§ Task
Every line in the records below that holds "dropHost" must be identified and copied.
====== Material provided ======
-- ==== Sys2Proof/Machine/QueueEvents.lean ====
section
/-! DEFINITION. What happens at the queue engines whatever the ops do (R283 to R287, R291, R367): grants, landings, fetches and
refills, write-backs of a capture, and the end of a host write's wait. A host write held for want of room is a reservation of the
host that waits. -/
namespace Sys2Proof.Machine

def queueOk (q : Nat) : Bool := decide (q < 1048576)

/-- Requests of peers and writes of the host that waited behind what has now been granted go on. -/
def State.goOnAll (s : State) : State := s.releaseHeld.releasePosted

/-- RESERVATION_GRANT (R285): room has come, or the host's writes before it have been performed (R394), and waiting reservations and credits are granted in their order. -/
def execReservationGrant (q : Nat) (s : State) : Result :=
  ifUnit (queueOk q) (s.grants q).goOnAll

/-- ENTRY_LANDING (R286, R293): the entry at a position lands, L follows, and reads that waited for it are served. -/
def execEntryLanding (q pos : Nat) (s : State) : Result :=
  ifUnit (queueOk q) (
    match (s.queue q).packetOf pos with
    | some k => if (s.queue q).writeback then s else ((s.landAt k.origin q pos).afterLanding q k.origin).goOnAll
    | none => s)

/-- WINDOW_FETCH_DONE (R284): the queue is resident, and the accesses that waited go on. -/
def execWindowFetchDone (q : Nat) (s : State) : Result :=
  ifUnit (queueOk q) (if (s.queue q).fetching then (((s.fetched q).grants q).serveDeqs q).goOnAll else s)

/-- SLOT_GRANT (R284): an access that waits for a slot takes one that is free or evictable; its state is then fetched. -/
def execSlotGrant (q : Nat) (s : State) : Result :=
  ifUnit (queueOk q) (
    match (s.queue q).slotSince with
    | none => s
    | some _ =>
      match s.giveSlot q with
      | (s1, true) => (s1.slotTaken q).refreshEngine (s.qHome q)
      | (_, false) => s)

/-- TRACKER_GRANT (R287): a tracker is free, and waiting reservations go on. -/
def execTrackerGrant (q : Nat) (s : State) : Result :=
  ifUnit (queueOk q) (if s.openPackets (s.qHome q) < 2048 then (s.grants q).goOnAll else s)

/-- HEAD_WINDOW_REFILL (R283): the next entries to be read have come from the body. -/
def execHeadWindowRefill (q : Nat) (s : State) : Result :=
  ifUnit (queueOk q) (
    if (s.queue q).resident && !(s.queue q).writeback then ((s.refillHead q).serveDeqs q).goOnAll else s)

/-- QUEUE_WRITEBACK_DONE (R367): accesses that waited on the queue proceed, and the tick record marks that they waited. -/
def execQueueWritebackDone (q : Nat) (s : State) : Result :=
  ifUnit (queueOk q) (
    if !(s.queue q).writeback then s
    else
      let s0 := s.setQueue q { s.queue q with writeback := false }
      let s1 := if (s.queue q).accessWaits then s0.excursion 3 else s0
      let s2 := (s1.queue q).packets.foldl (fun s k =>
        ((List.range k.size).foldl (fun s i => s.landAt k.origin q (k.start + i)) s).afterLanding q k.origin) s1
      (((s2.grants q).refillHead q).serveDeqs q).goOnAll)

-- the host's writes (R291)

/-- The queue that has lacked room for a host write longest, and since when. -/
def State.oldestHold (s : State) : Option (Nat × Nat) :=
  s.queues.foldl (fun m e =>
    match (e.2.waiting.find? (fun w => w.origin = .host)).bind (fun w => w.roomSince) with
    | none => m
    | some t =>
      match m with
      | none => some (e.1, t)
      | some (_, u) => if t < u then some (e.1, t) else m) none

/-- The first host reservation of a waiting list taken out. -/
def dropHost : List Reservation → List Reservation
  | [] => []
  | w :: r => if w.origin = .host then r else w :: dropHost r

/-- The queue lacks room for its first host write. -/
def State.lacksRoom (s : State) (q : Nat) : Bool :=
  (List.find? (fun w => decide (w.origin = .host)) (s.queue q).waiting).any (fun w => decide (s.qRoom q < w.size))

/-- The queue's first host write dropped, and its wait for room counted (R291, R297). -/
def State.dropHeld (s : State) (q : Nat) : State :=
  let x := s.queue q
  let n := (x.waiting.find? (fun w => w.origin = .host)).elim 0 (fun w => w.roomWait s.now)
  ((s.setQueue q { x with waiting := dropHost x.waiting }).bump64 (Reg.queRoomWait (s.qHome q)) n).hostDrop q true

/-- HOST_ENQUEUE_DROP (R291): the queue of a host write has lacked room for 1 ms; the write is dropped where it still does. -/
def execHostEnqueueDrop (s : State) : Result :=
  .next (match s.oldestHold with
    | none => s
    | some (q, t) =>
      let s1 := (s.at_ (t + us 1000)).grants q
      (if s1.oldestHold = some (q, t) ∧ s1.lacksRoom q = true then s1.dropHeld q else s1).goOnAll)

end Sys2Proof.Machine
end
======
====== Material provided ======
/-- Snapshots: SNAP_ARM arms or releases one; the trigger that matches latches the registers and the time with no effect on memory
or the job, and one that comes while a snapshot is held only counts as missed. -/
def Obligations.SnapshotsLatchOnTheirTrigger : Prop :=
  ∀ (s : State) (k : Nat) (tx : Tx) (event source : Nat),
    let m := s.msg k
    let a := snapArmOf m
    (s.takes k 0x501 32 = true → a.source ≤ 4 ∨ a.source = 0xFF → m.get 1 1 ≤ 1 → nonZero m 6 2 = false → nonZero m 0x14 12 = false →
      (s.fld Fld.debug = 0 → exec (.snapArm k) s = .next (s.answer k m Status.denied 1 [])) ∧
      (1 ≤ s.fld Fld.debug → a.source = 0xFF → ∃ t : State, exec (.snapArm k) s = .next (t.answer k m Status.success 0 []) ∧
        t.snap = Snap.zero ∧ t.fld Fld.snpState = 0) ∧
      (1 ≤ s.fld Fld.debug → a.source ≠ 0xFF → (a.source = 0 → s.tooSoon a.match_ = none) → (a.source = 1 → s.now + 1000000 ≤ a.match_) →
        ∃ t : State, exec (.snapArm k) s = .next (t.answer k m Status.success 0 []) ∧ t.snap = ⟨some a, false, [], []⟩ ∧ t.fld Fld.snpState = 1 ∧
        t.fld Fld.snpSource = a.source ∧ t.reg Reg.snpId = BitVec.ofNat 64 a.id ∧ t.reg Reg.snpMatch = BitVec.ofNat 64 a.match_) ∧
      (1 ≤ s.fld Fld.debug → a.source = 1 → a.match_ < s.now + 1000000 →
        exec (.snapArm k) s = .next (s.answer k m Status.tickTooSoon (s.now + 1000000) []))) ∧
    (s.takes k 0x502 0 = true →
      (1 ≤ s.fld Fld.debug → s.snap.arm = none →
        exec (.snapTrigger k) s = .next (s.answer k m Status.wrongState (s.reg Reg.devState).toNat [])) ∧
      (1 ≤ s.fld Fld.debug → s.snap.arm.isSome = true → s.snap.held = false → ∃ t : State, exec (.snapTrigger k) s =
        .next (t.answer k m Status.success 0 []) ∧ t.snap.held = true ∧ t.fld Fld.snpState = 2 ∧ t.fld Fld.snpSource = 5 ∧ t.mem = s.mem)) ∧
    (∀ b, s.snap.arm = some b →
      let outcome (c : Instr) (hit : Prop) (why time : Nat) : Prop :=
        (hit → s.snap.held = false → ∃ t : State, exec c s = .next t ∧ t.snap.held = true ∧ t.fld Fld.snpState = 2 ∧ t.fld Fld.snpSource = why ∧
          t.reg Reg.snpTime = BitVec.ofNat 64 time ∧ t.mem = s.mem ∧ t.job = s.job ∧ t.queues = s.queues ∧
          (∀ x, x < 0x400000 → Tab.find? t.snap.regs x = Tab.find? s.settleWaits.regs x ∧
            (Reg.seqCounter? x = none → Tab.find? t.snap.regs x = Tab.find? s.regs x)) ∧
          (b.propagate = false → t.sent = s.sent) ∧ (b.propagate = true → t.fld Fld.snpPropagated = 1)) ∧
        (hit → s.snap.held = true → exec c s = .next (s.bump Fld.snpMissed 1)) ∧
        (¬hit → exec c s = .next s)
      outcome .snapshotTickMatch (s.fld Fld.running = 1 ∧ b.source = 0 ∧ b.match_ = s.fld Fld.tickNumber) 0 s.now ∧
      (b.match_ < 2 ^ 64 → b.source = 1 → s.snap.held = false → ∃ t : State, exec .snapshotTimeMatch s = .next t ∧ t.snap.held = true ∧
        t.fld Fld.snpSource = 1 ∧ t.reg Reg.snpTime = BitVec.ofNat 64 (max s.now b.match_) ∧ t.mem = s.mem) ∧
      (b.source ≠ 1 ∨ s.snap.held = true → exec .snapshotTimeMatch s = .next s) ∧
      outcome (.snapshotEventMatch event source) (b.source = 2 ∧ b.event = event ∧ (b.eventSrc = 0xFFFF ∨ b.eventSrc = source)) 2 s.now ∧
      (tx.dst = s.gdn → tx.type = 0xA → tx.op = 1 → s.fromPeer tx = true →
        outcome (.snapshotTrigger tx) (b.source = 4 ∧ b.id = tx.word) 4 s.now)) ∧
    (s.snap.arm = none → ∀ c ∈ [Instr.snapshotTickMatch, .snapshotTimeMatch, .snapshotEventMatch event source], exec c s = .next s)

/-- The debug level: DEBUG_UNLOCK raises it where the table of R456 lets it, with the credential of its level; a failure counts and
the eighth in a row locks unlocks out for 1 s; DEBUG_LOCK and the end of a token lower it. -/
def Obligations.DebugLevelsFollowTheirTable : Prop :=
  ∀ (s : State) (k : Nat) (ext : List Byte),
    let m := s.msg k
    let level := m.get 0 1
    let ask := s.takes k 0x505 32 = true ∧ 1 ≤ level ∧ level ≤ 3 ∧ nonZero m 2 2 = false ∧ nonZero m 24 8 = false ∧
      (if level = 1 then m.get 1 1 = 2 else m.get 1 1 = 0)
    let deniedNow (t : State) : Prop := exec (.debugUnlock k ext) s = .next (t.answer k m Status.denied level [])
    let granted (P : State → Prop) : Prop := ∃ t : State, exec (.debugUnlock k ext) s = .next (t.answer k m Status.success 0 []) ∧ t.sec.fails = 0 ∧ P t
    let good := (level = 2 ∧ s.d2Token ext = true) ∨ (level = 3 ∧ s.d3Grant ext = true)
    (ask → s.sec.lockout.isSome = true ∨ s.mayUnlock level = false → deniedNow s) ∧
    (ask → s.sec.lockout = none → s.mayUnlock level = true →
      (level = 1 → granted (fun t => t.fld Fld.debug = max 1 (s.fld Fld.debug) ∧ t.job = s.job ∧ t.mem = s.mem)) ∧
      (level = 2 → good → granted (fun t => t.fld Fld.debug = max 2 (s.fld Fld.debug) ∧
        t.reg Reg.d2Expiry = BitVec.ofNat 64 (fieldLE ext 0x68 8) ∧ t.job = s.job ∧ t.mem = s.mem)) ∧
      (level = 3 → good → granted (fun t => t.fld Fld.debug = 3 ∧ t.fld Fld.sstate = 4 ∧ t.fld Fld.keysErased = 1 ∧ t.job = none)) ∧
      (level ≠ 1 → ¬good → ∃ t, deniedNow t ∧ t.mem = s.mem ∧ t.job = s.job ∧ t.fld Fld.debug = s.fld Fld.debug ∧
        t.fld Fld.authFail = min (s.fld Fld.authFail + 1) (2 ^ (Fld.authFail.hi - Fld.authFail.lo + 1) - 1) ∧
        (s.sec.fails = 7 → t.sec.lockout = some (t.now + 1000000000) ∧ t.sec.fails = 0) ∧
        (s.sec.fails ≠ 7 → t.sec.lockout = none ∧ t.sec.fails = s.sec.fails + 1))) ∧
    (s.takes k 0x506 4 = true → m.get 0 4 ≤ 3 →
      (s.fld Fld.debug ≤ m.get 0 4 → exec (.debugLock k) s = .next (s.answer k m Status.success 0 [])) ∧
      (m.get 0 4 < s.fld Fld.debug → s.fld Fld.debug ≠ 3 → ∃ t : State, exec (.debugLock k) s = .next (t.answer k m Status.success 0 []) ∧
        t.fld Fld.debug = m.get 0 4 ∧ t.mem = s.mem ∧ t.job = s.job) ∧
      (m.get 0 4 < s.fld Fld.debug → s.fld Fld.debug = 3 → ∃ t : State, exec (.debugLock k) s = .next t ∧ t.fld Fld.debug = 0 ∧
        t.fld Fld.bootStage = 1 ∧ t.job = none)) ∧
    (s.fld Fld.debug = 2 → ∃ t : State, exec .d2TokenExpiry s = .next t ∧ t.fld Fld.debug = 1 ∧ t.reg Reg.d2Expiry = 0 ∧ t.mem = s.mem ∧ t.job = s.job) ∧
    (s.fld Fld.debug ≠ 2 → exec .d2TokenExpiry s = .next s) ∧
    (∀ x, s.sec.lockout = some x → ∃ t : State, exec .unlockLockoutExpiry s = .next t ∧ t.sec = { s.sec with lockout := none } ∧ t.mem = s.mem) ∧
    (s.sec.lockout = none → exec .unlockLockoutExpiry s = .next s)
======
§ Answer for the task
def dropHost : List Reservation → List Reservation
  | w :: r => if w.origin = .host then r else w :: dropHost r
  ((s.setQueue q { x with waiting := dropHost x.waiting }).bump64 (Reg.queRoomWait (s.qHome q)) n).hostDrop q true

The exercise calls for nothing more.